*Task data*.
● ● ● ● ● ● ●

-- ==== Sys2Proof/Machine/Banks.lean ====
section
/-! DEFINITION. The words and events of the bank switch (R253 to R278): bank maps, gives, retention, sync words and message
rings. -/

namespace Sys2Proof.Machine

/-! ## Banks of a pool -/

/-- Banks of a pool: 64 of a cluster, 16 of a command core (R253, R13). -/
def poolSize (pool : Nat) : Nat := if 224 ≤ pool then 16 else 64

/-- Banks of a pool in a state that a predicate picks, lowest first. -/
def banksIn (s : State) (pool : Nat) (p : BankState → Bool) : List Nat :=
  (List.range (poolSize pool)).filter (fun b => p ((s.cluster pool).bank b).st)

def BankState.isZeroing : BankState → Bool
  | .zeroing _ _ => true
  | _ => false

/-- Places in the order of release of the banks of a pool that are zeroed, and how many zeroings are under way. -/
def zeroRanks (c : Cluster) : List Nat × Nat :=
  c.banks.foldl (fun x b => match b.2.st with
    | .zeroing r st => (r :: x.1, if st.isSome then x.2 + 1 else x.2)
    | _ => x) ([], 0)

/-- A bank goes back to its pool and is zeroed, at once or after those released before it (R256); zeroing needs no exit from
retention (R267). -/
def State.releaseBank (s : State) (pool b : Nat) : State :=
  let (ranks, n) := zeroRanks (s.cluster pool)
  s.onBank pool b (fun x => { x with
    st := .zeroing (ranks.foldl max 0 + 1) (if n < 8 then some s.clock else none), ret := .active })

/-- Sets a slot of a team's bank map. -/
def Team.setSlot (t : Team) (i : Nat) (st : SlotState) : Team := { t with slots := setAt t.slots i st }

/-- Attaches a bank to a slot of a team. -/
def State.attach (s : State) (team slot b : Nat) : State :=
  match s.teams.find team with
  | some t => (s.putTeam team (t.setSlot slot (.attached b))).onBank t.pool b (fun x => { x with st := .attached team slot })
  | none => s

/-- Writes bytes of a bank by offset; a word of 8 bytes that is written whole holds no error any more (R268). -/
def Bank.write (x : Bank) (now : Nat) (cells : List Host.Cell) : Bank :=
  let whole (w : Nat) : Bool := (List.range 8).all (fun i => cells.any (fun c => c.1 == 8 * w + i))
  { x with mem := Memory.writeAll x.mem cells, last := now, bad := x.bad.filter (fun w => !whole w),
           weak := x.weak.filter (fun w => !whole w) }

/-- Banks of a pool that are promised to placements (R256, R354): what its teams still wait for. -/
def promisedIn (s : State) (pool : Nat) : Nat :=
  s.teams.foldl (fun n t => if t.2.phase = .resident ∧ t.2.pool = pool then n + t.2.promised.length else n) 0

/-- The oldest placement of a pool that still waits for banks. -/
def promisedTeam (s : State) (pool : Nat) : Option Team :=
  let ts := (s.teams.filter (fun t => t.2.phase == .resident && t.2.pool == pool && !t.2.promised.isEmpty)).map (·.2)
  match ts with
  | [] => none
  | x :: xs => some (xs.foldl (fun a t => if t.placeSeq < a.placeSeq then t else a) x)

/-- Free banks of a pool go to the placements that they are promised to, lowest bank and oldest placement first, with what was
saved of the slot (R256, R266). With its last bank a leading copy begins, and its trailing copy 256 clocks later (R432). -/
def keepPromises (s : State) (pool : Nat) : Nat → State
  | 0 => s
  | n + 1 =>
    match (banksIn s pool (· == .free)).head?, promisedTeam s pool with
    | some b, some t =>
      (match t.promised with
      | [] => s
      | i :: rest =>
        let (mem, bad) := match t.saved with | some v => (v.banks.getD i [], v.bad.getD i []) | none => ([], [])
        let s := (s.attach t.id i b).onBank pool b (fun x =>
          { x with mem := Memory.writeAll [] mem, bad := bad, weak := [], last := s.clock, ret := .active })
        let s := s.onTeam t.id (fun t => { t with promised := rest, saved := if rest = [] then none else t.saved })
        let s := match t.copy, t.twin with
          | .leading, some k => if rest = [] then s.onTeam k (fun x => if x.started then x else { x with startAt := s.clock + 256 }) else s
          | _, _ => s
        keepPromises s pool n)
    | _, _ => s

/-- A zeroing ends (R256): the bank is free, the next in the order of release begins, and a placement that waits takes the bank. -/
def execBankZeroingDone (s : State) : Host.Outcome State Fault Refusal :=
  onEvent (fun e s =>
    let c := s.cluster e.a
    match (c.bank e.b).st with
    | .zeroing _ (some start) =>
      if s.clock < start + 256 then s else
      let s := s.onBank e.a e.b (fun x => { x with st := .free, mem := [], bad := [], weak := [], last := s.clock, ret := .active })
      let next := (s.cluster e.a).banks.filterMap (fun x => match x.2.st with | .zeroing r none => some (r, x.1) | _ => none)
      let s := match next with
        | [] => s
        | x :: xs =>
          let y := xs.foldl (fun (a z : Nat × Nat) => if z.1 < a.1 then z else a) x
          s.onBank e.a y.2 (fun b => { b with st := .zeroing y.1 (some s.clock) })
      keepPromises s e.a 64
    | _ => s) s

/-- An idle bank enters retention (R267); a free bank, which holds zeros, enters at once. -/
def execBankRetentionEntry (s : State) : Host.Outcome State Fault Refusal :=
  onEvent (fun e s =>
    let c := s.cluster e.a
    let x := c.bank e.b
    let n := c.bsret.toNat
    let idle := natBits n 0 16
    match x.ret with
    | .active =>
      if !natBit n 16 ∨ idle = 0 ∨ s.clock < x.last + idle * 1024 ∨ x.st.isZeroing then s
      else s.onBank e.a e.b (fun x => { x with ret := if x.st = .free then .retained else .entering s.clock })
    | .entering since =>
      if s.clock < since + 2048 then s else s.onBank e.a e.b (fun x => { x with ret := .retained })
    | _ => s) s

/-- A bank has left retention (R267); a free bank leaves at once. -/
def execBankRetentionExitDone (s : State) : Host.Outcome State Fault Refusal :=
  onEvent (fun e s =>
    let x := (s.cluster e.a).bank e.b
    let free := x.st == .free
    match x.ret with
    | .leaving due => if s.clock < due ∧ !free then s else s.onBank e.a e.b (fun x => { x with ret := .active, last := s.clock })
    | .retained => if free then s.onBank e.a e.b (fun x => { x with ret := .active, last := s.clock }) else s
    | _ => s) s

● ● ● ● ● ● ●

*Work order*. Up to and including the line with "retention (R267). -/", repeat the entries exactly, beginning at their first line.

*Written response*.
-- ==== Sys2Proof/Machine/Banks.lean ====
section
/-! DEFINITION. The words and events of the bank switch (R253 to R278): bank maps, gives, retention, sync words and message
rings. -/

namespace Sys2Proof.Machine

/-! ## Banks of a pool -/

/-- Banks of a pool: 64 of a cluster, 16 of a command core (R253, R13). -/
def poolSize (pool : Nat) : Nat := if 224 ≤ pool then 16 else 64

/-- Banks of a pool in a state that a predicate picks, lowest first. -/
def banksIn (s : State) (pool : Nat) (p : BankState → Bool) : List Nat :=
  (List.range (poolSize pool)).filter (fun b => p ((s.cluster pool).bank b).st)

def BankState.isZeroing : BankState → Bool
  | .zeroing _ _ => true
  | _ => false

/-- Places in the order of release of the banks of a pool that are zeroed, and how many zeroings are under way. -/
def zeroRanks (c : Cluster) : List Nat × Nat :=
  c.banks.foldl (fun x b => match b.2.st with
    | .zeroing r st => (r :: x.1, if st.isSome then x.2 + 1 else x.2)
    | _ => x) ([], 0)

/-- A bank goes back to its pool and is zeroed, at once or after those released before it (R256); zeroing needs no exit from
retention (R267). -/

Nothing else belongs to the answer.